Direct C-H alkylation of naphthoquinones with amino acids through a revisited Kochi-Anderson radical decarboxylation: Trends in reactivity and applications
Naturale, Guillaume,Lamblin, Marc,Commandeur, Claude,Dessolin, Jean,Felpin, Francois-Xavier
supporting information, p. 5774 - 5788,15 (2020/09/15)
In our ongoing research program into the discovery of new anticancer drugs, we were interested in the preparation of naphthoquinone scaffolds bearing aminoalkyl side-chains. Following this aim, we revisited the Kochi-Anderson radical decarboxylation of amino acids in order to set up a versatile route to the direct functionalization of naphthoquinones. The best reaction conditions were applied to a selected series of compounds in a systematic methodological study which allowed us to establish important trends in reactivity.

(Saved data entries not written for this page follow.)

-- ==== Sys2Proof/Machine/Operands.lean ====
section
/-! DEFINITION. Operands: the sampling of the operand registers at issue (spec 20_memory.md R74), the one addressing mode (R67)
and its two buffer spaces (R75), the layout of a typed value (R62), the address byte (30_encoding.md R89), and which buffer
bytes an operation in progress owns (R68). -/

namespace Sys2Proof.Machine

/-- The space a buffer operation moves bytes of (R75): the host's, or the scratch buffer in its place. -/
inductive Space where
  | hbuf
  | scr
deriving DecidableEq, Repr

/-- The size of `HBUF`, `2^BUFAW` bytes (R60). -/
def hbufSize (c : Config) : Nat := 2 ^ c.bufaw

/-- Effective address of byte `i` of a buffer (R67): `(buf + i) mod 2^BUFAW`; in `SCR` the base is 0 and a typed operation
touches only cells 0 to 7 (R75). -/
def effAddr (c : Config) (sp : Space) (buf i : Nat) : Nat :=
  match sp with
  | .hbuf => (buf + i) % hbufSize c
  | .scr => buf + i

/-- `MemRead(space, a, 1)`. -/
def readSpace (sp : Space) (a : Nat) (s : State) : Byte :=
  match sp with
  | .hbuf => Memory.read s.hbuf a
  | .scr => Memory.read s.i2c.scratch a

/-- `MemWrite(space, a, 1, b)`. -/
def writeSpace (sp : Space) (a : Nat) (b : Byte) (s : State) : State :=
  match sp with
  | .hbuf => s.writeHbuf a b
  | .scr => s.mapI2c fun d => { d with scratch := Memory.write d.scratch a b }

/-! ## Typed values (R62) -/

/-- How far byte `k` of a value of `size` bytes lies from bit 0: `WIRE_ORDER` = big puts the most significant byte first. -/
def typedShift (o : WireOrder) (size k : Nat) : Nat :=
  match o with
  | .big => 8 * (size - 1 - k)
  | .little => 8 * k

/-- Byte `k` of the value in `WIRE_ORDER`. -/
def typedByte (o : WireOrder) (size : Nat) (v : BitVec 64) (k : Nat) : Byte :=
  (v >>> typedShift o size k).setWidth 8

/-- Cells `0 .. n-1` of `SCR` written with the bytes of the value. -/
def stageTyped (o : WireOrder) (size : Nat) (v : BitVec 64) : Nat → Memory → Memory
  | 0, m => m
  | n + 1, m => Memory.write (stageTyped o size v n m) n (typedByte o size v n)

/-- The value that cells `0 .. n-1` of `SCR` contribute, decoded: the inverse of the staging, zero-extended to 64 bits. -/
def gatherTyped (o : WireOrder) (size : Nat) (m : Memory) : Nat → BitVec 64
  | 0 => 0#64
  | n + 1 => gatherTyped o size m n ||| ((Memory.read m n).setWidth 64 <<< typedShift o size n)

/-! ## The address byte (R89) -/

/-- `AB = {addr, rw}`, the byte put on the bus after a start condition. -/
def addressByte (addr : BitVec 7) (rw : Bool) : Byte := addr ++ BitVec.ofBool rw

/-! ## Sampling and ownership -/

/-- The bookkeeping of a UART operation at issue: its first line and the operand registers sampled (R74). -/
def jobAt (op : UOp) (l : Line) (b : Byte) (u : Uart) : Job :=
  { op := op, line := l, buf := u.oprBuf, count := u.oprCount, timeout := u.oprTimeout, byte := b }

/-- No byte of the string at `buf` before offset `k` is the terminator. -/
def noZeroBefore (c : Config) (m : Memory) (buf : Nat) : Nat → Bool
  | 0 => true
  | k + 1 => noZeroBefore c m buf k && Memory.read m (effAddr c .hbuf buf k) != 0#8

/-- The operation in progress owns `HBUF` byte `a` (R68): it lies in the operation's buffer, which for a string reaches to its
terminator. -/
def jobOwns (s : State) (j : Job) (a : Nat) : Bool :=
  let k := (a + hbufSize s.cfg - j.buf % hbufSize s.cfg) % hbufSize s.cfg
  match j.op with
  | .sendBuf _ => k < j.count.toNat
  | .recvBuf => k < j.count.toNat
  | .sendStr _ => noZeroBefore s.cfg s.hbuf j.buf k
  | _ => false

/-- Some operation in progress owns `HBUF` byte `a`. -/
def owned (s : State) (a : Nat) : Bool :=
  match s.uart.job with
  | some j => jobOwns s j a
  | none => false

end Sys2Proof.Machine
end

We found that α-substituted β-amino acids were the most suitable substrates for the radical addition. In contrast, α-amino acids gave modest results. The influence of the amine protecting groups on the reaction outcome has also been studied. This practical procedure allows the introduction of various unsymmetrical moieties, including orthogonally protected linear aminoalkyl chains or chiral dipeptidic chains, and opens the door to a wide scope of easily accessible chemical diversity.